When you reach the line in the data below that contains "(s.modRv f).rtSlot = s.rtSlot := rfl", please start repeating lines exactly, and stop after the line that contains "(s.modRv f).badSize = s.badSize := rfl", repeating nothing else.

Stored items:
........

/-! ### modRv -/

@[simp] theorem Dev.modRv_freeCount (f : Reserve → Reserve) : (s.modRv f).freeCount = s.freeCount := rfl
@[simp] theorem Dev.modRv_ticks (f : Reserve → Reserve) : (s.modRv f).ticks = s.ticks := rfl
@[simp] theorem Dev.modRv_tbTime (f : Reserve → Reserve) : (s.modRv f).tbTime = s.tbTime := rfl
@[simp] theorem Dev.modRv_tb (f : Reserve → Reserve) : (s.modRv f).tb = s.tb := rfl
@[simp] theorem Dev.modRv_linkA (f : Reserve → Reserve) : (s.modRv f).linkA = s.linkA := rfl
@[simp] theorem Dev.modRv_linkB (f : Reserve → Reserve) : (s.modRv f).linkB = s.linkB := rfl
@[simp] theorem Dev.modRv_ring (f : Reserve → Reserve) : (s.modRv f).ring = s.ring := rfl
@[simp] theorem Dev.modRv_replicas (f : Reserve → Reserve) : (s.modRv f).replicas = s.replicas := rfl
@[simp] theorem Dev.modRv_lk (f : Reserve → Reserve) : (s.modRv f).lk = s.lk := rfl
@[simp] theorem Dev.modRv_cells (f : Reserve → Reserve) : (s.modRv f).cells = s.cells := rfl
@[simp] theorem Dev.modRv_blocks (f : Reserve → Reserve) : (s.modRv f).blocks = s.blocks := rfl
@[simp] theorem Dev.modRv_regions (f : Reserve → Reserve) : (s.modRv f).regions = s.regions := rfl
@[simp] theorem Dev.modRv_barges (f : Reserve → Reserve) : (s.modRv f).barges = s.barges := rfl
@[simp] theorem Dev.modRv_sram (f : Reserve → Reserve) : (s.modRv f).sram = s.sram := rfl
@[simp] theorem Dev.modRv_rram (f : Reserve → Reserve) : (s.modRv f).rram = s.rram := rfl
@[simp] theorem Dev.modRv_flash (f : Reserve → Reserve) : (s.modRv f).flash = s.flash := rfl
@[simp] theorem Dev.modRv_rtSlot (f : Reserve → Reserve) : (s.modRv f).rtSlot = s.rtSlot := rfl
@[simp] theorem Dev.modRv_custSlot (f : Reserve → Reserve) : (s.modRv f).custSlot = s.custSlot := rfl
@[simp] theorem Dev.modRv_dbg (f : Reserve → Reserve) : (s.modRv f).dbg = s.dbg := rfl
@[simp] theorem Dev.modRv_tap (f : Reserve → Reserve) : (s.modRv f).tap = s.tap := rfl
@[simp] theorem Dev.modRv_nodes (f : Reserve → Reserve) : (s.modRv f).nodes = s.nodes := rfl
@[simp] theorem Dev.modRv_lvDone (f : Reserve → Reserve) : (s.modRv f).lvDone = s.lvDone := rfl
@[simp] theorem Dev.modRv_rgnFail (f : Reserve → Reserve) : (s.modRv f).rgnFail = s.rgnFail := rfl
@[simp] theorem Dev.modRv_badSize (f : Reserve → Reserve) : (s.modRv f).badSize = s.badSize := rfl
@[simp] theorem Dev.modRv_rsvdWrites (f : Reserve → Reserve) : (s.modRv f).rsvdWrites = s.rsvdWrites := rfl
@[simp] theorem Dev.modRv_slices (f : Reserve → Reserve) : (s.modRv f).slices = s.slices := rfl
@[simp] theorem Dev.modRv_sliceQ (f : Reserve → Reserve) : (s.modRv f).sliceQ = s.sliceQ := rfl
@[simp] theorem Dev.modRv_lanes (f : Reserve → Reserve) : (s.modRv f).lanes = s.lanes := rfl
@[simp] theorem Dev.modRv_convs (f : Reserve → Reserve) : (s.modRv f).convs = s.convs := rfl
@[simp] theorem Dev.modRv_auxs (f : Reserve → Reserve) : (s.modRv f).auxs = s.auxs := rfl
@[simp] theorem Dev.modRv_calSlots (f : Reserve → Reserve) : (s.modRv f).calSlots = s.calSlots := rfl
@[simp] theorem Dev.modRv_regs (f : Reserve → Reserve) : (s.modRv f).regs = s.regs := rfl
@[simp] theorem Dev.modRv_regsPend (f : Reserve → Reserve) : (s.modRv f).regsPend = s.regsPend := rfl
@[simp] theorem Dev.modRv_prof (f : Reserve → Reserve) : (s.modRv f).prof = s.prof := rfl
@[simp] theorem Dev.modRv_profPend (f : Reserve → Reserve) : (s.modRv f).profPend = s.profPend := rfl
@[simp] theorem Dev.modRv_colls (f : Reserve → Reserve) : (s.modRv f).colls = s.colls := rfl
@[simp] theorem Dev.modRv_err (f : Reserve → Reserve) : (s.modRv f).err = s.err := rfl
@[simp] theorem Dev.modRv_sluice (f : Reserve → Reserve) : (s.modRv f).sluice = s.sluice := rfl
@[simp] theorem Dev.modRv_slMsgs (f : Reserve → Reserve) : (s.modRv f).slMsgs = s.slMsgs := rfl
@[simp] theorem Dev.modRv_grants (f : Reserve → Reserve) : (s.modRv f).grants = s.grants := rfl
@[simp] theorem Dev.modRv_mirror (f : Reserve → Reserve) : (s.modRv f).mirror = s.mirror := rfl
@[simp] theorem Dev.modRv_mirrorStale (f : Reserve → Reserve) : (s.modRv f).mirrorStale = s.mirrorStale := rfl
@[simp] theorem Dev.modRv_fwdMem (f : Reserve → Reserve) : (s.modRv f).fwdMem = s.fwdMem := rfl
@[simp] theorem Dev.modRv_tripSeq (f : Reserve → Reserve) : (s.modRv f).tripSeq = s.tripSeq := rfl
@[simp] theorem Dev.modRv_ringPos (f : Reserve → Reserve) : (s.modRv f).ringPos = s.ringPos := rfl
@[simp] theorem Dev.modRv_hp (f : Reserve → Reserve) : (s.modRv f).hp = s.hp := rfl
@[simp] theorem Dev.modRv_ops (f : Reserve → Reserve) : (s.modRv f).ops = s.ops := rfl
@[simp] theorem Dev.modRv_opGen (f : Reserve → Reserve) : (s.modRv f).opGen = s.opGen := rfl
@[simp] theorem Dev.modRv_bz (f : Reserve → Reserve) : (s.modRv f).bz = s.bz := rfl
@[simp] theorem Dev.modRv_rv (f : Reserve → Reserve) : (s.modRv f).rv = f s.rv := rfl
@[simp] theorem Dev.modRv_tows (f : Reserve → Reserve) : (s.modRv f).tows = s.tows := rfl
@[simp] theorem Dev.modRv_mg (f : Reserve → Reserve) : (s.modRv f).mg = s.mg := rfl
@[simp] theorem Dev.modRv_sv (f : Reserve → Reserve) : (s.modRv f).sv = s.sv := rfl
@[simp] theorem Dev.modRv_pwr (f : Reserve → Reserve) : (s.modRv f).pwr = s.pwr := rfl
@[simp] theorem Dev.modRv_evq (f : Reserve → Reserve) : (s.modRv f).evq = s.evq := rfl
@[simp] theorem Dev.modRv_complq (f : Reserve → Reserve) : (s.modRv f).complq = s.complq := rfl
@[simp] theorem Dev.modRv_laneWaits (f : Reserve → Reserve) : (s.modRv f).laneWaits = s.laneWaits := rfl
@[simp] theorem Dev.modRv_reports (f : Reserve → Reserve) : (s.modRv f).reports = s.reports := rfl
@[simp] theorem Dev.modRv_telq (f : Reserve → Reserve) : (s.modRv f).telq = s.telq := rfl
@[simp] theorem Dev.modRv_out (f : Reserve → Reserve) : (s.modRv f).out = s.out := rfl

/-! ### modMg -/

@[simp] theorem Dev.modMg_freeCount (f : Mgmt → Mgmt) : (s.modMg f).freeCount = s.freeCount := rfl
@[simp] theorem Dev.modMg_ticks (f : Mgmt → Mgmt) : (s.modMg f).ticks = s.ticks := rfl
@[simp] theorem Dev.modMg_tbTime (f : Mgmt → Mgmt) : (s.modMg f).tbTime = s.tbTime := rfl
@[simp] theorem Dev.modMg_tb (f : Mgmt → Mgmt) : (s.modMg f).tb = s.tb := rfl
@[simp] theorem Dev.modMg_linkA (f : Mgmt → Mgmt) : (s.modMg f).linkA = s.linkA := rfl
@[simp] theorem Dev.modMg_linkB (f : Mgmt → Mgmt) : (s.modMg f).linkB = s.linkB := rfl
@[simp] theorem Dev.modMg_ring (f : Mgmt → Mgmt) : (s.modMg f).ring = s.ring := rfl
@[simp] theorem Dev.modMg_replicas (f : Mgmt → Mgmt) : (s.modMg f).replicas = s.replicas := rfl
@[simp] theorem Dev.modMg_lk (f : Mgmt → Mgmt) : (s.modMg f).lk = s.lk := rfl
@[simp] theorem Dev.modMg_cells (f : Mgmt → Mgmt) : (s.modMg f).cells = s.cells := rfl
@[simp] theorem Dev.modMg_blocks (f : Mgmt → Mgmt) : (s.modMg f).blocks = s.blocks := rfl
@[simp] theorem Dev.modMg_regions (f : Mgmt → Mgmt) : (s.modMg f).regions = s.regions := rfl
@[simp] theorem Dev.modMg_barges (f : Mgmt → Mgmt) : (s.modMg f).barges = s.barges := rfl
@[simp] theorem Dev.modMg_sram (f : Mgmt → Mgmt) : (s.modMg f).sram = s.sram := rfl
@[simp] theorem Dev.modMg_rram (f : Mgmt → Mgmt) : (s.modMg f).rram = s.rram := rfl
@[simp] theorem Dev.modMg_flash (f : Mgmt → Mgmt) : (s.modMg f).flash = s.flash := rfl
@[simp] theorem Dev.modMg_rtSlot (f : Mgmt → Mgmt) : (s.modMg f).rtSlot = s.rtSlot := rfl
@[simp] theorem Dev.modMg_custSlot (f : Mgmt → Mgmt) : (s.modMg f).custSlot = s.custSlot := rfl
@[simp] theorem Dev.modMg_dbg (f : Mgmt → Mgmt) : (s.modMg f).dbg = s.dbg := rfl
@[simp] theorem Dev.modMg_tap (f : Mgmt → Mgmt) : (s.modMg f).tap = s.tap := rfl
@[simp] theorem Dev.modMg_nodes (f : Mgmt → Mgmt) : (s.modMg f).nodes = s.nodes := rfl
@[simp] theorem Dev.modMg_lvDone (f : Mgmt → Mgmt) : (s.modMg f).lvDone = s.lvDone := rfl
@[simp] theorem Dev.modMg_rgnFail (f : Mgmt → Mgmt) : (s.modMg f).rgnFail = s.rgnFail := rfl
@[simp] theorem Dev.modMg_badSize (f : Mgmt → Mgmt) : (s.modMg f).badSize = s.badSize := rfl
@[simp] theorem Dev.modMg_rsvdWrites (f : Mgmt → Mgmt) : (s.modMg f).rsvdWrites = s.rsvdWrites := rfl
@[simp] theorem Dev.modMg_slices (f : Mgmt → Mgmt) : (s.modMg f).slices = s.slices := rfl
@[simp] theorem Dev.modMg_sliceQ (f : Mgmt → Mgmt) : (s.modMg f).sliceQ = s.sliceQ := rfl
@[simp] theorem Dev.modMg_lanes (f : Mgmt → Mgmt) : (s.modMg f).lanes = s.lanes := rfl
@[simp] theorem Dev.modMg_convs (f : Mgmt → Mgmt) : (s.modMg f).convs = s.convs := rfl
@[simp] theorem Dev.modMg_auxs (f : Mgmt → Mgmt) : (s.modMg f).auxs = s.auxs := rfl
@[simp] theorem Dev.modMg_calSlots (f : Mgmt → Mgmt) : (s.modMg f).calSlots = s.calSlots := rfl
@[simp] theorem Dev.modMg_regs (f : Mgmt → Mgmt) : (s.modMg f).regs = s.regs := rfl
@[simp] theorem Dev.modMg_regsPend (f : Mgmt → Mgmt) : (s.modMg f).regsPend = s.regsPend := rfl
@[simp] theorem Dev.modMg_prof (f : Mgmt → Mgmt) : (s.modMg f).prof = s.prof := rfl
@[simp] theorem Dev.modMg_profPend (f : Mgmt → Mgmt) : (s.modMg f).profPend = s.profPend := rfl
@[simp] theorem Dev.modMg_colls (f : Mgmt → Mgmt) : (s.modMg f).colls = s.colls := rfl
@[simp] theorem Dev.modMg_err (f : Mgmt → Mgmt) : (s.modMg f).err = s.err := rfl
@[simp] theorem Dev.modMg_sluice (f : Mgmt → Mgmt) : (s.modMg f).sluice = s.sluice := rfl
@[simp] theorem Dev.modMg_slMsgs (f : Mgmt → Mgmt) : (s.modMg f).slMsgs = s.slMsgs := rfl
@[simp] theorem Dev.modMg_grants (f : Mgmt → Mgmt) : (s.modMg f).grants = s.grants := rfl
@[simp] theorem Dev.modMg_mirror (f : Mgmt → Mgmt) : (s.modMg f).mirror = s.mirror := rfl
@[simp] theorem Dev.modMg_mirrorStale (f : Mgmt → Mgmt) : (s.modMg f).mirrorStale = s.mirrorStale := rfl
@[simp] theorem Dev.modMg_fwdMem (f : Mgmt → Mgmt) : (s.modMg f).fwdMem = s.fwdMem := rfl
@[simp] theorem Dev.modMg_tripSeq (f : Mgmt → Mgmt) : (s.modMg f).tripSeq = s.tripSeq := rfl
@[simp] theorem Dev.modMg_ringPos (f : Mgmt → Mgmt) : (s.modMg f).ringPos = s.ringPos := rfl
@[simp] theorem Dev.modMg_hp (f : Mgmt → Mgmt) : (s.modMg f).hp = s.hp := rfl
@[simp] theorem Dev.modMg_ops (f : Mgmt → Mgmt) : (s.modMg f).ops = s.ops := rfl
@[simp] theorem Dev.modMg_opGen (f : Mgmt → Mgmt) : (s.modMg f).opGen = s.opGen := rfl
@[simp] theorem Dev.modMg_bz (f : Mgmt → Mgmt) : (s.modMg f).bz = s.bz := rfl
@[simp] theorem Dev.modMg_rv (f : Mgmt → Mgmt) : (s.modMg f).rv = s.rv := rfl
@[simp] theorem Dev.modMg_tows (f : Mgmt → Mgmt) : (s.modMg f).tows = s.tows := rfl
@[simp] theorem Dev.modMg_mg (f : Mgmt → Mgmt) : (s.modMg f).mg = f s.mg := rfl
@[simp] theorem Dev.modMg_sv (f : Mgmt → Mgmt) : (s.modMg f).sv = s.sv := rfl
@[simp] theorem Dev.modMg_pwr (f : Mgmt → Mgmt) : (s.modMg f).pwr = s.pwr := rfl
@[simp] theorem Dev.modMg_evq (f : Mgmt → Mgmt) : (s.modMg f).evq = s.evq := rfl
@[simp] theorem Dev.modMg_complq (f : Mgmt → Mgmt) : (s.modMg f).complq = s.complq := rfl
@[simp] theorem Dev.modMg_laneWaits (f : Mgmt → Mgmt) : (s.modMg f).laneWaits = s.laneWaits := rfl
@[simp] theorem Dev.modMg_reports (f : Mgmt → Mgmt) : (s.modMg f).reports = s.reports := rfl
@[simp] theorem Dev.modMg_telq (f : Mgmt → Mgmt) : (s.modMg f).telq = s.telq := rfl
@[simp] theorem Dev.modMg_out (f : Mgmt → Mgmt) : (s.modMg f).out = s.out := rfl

........

### Reply
@[simp] theorem Dev.modRv_rtSlot (f : Reserve → Reserve) : (s.modRv f).rtSlot = s.rtSlot := rfl
@[simp] theorem Dev.modRv_custSlot (f : Reserve → Reserve) : (s.modRv f).custSlot = s.custSlot := rfl
@[simp] theorem Dev.modRv_dbg (f : Reserve → Reserve) : (s.modRv f).dbg = s.dbg := rfl
@[simp] theorem Dev.modRv_tap (f : Reserve → Reserve) : (s.modRv f).tap = s.tap := rfl
@[simp] theorem Dev.modRv_nodes (f : Reserve → Reserve) : (s.modRv f).nodes = s.nodes := rfl
@[simp] theorem Dev.modRv_lvDone (f : Reserve → Reserve) : (s.modRv f).lvDone = s.lvDone := rfl
@[simp] theorem Dev.modRv_rgnFail (f : Reserve → Reserve) : (s.modRv f).rgnFail = s.rgnFail := rfl
@[simp] theorem Dev.modRv_badSize (f : Reserve → Reserve) : (s.modRv f).badSize = s.badSize := rfl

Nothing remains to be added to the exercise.